Publisher: Cornell University Press
ISBN: 0801457130
Category : History
Languages : en
Pages : 343
Book Description
At the beginning of the twentieth century, industrialization both dramatically altered everyday experiences and shaped debates about the effects of immigration, empire, and urbanization. In American Abyss, Daniel E. Bender examines an array of sources—eugenics theories, scientific studies of climate, socialist theory, and even popular novels about cavemen—to show how intellectuals and activists came to understand industrialization in racial and gendered terms as the product of evolution and as the highest expression of civilization.Their discussions, he notes, are echoed today by the use of such terms as the "developed" and "developing" worlds.
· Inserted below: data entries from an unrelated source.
-- ==== Sys2Proof/Machine/Work.lean ====
section
/-!
DEFINITION. Machine/Work.lean: the life of a descriptor, chain element or pattern node: claims (R296), charges (R294, R295),
save slots (R301 to R306), starting and scheduling (R248, R297, R298), completion records (R250) and successors (R255, R260).
-/
namespace Sys2Proof.Machine

/-! ### Tiles -/

/-- Empty a tile: every scratchpad line invalid, accumulators and vector registers zero (R299, R323, R357). -/
def State.clearTile (s : State) (i : Nat) : State := { s with tiles := s.tiles.erase i }

/-- A scratchpad byte: zero where its line is invalid (R55). What lies past the end is open (log entry 19). -/
def Tile.rd (t : Tile) (a : Nat) : Byte := if a < 0x100000 then (t.spad.find a).getD 0 else Config.pastEnd a

/-- Is the 512-byte line of an address poisoned? -/
def Tile.psnAt (t : Tile) (a : Nat) : Bool := (t.poison.find (a / 512)).isSome

def Tile.rdN (t : Tile) (a n : Nat) : List PB := (List.range n).map (fun i => (t.rd (a + i), t.psnAt (a + i)))

/-- Write scratchpad bytes. A poisoned byte poisons its 512-byte line; a clean write of all 512 bytes clears it; a partial
write of a poisoned line leaves it poisoned (R55, R100). A written line becomes valid (R358). Bytes past the end are not written. -/
def Tile.wr (t : Tile) (a : Nat) (d : List PB) : Tile :=
  let d := d.take (0x100000 - a)
  let n := d.length
  let lines := if n = 0 then 0 else (a + n - 1) / 512 - a / 512 + 1
  let t := { t with spad := ((List.range n).zip d).foldl (fun m p => if p.2.1 = 0 then m.erase (a + p.1) else m.insert (a + p.1) p.2.1) t.spad }
  (List.range lines).foldl (fun t i =>
    let l := a / 512 + i
    let part := (d.drop (512 * l - a)).take (min (a + n) (512 * l + 512) - max a (512 * l))
    let full := decide (a ≤ 512 * l) && decide (512 * l + 512 ≤ a + n)
    let psn := anyPsn part || (!full && (t.poison.find l).isSome)
    { t with poison := if psn then t.poison.insert l true else t.poison.erase l, valid := t.valid.insert l true }) t

/-- Wake the plank of a site (R323). Whether its current would rise faster than the slope, so that its issue rate ramps (R334), is power that
the model does not hold: a free value (log entry 12). -/
def State.wakePlank (s : State) (p : Nat) : State :=
  if (s.plank p).isol || s.nap.refFault || s.nap.hatFail || s.nap.classB || s.nap.tripped || !(s.plank p).gated then s
  else
    let (f, s) := s.draw
    s.modPlank p (fun k => { k with gated := false, ramp := Config.choice f % 2 })

/-- The site of a logical tile of a hood (R164); 1,664, which is no site, past NTILE. -/
def State.siteOf (s : State) (h lt : Nat) : Nat := (s.tmap h).getD lt 1664

/-- A tile passes to a descriptor of a context: another context's contents are cleared (R299), the plank wakes (R323). -/
def State.giveTile (s : State) (i c : Nat) : State :=
  let s := if (s.site i).lastCtx == some c then s else s.clearTile i
  (s.modSite i (fun k => { k with lastCtx := some c })).wakePlank (plankOf i)

/-! ### Save slots (R301, R305) -/

def slotBytes : Nat := 1122560

/-- P, the number of save slots of a hood. -/
def State.slotCount (s : State) (h : Nat) : Nat := s.reg rHOOD_SAVE_LEN h / slotBytes

def State.slotBase (s : State) (h k : Nat) : Nat := s.reg rHOOD_SAVE_BASE h + slotBytes * k

/-- A save slot that cannot take a state: a poisoned line, an isolated channel, or bytes outside the local ranges of the
current block (R309). -/
def State.slotBad (s : State) (h k : Nat) : Bool :=
  (List.range (slotBytes / 64)).any (fun i => match (s.hood h).block.placeOf (s.slotBase h k + 64 * i) with
    | .loc ga => s.linePsn (ga / 64)
    | _ => true)

/-- The bytes of a tile's state in the layout of Table 1 of Scheduling, less the 256 bytes of controller state. -/
def Tile.bytes (t : Tile) : List PB :=
  t.rdN 0 0x100000 ++
  clean ((List.range 4096).flatMap (fun e => leBytes 16 ((t.acc.find e).getD 0).toNat)) ++
  clean ((List.range 2048).flatMap (fun e => leBytes 4 ((t.vregs.find e).getD 0).toNat))

/-- Rebuild a table of words from saved bytes. -/
def loadWords (w bits n : Nat) (d : List PB) (f : Bool → Nat → Nat) : Table (BitVec bits) :=
  (List.range n).foldl (fun m e =>
    let p := (d.drop (w * e)).take w
    let v := BitVec.ofNat bits (f (anyPsn p) (leNat (bytesOf p)))
    if v = 0 then m else m.insert e v) []

/-- Write a tile's state to its slot (R304). The controller state goes beside it: its 256 bytes have no stated form in memory (log entry 105). -/
def State.saveTile (s : State) (h k i : Nat) : State :=
  let t := s.tile i
  let w : Who := { hood := h, cls := 0, epoch := s.reg rHOOD_EPOCH h }
  let (f, s) := s.draw
  let s := s.wrHood { who := w } (s.slotBase h k) (t.bytes ++ clean ((List.range 256).map (Config.ctlByte f)))
  ({ s with saves := s.saves.put (fun _ => default) (2048 * h + k) { t with spad := [], acc := [], vregs := [] } }).clearTile i

/-- Read a tile's state back from its slot, carrying poison (R306, R309), and free the slot. -/
def State.loadTile (s : State) (h k i : Nat) : State :=
  let w : Who := { hood := h, cls := 0, epoch := s.reg rHOOD_EPOCH h }
  let (d, s) := s.rdHood { who := w } (s.slotBase h k) slotBytes
  let c := at' s.saves (2048 * h + k)
  let t : Tile := { c with
    acc := loadWords 16 128 4096 (d.drop 0x100000) (fun p v => if p then v ||| 2 ^ 127 else v)
    vregs := loadWords 4 32 2048 (d.drop 0x110000) (fun _ v => v) }
  let t := t.wr 0 (d.take 0x100000)
  let t := { t with valid := c.valid }
  let s := { s with tiles := s.tiles.put (fun _ => default) i t, saves := s.saves.erase (2048 * h + k) }
  s.modHood h (fun x => { x with slots := x.slots.filter (fun j => j != k) })

/-- Does a save slot hold poison (R309)? -/
def State.slotPsn (s : State) (h k : Nat) : Bool := anyPsn (s.seen h (s.slotBase h k) slotBytes)

/-- Take the lowest free slots, as many as `n` (R304). -/
def State.takeSlots (s : State) (h n : Nat) : List Nat × State :=
  let l := ((List.range (s.slotCount h)).filter (fun k => !(s.hood h).slots.contains k)).take n
  (l, s.modHood h (fun x => { x with slots := x.slots ++ l }))

def State.freeSlots (s : State) (h : Nat) (ks : List Nat) : State :=
  ks.foldl (fun s k => { s with saves := s.saves.erase (2048 * h + k) })
    (s.modHood h (fun x => { x with slots := x.slots.filter (fun j => !ks.contains j) }))

/-! ### Works -/

def Work.kind (x : Work) : Nat := dKind x.desc
def Work.op (x : Work) : Nat := dOp x.desc

/-- Does a work belong to the current generations of its hood and ring? What does not is discarded (R287, R376). -/
def State.current (s : State) (x : Work) : Bool := x.hgen == (s.hood x.hood).gen && x.rgen == (s.ring x.ring).rgen

/-- The works of a hood, a ring, a parent. -/
def State.worksOf (s : State) (p : Work → Bool) : List (Nat × Work) := s.works.filter (fun e => p e.2)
American industry was contrasted with the supposed savagery and primitivism discovered in tropical colonies, but observers who made those claims worried that industrialization, by encouraging immigration, child and women's labor, and large families, was reversing natural selection. Factories appeared to favor the most unfit. There was a disturbing tendency for such expressions of fear to favor eugenicist "remedies."Bender delves deeply into the culture and politics of the age of industry. Linking urban slum tourism and imperial science with immigrant better-baby contests and hoboes, American Abyss uncovers the complex interactions of turn-of-the-century ideas about race, class, gender, and ethnicity. Moreover, at a time when immigration again lies at the center of American economy and society, this book offers an alarming and pointed historical perspective on contemporary fears of immigrant laborers.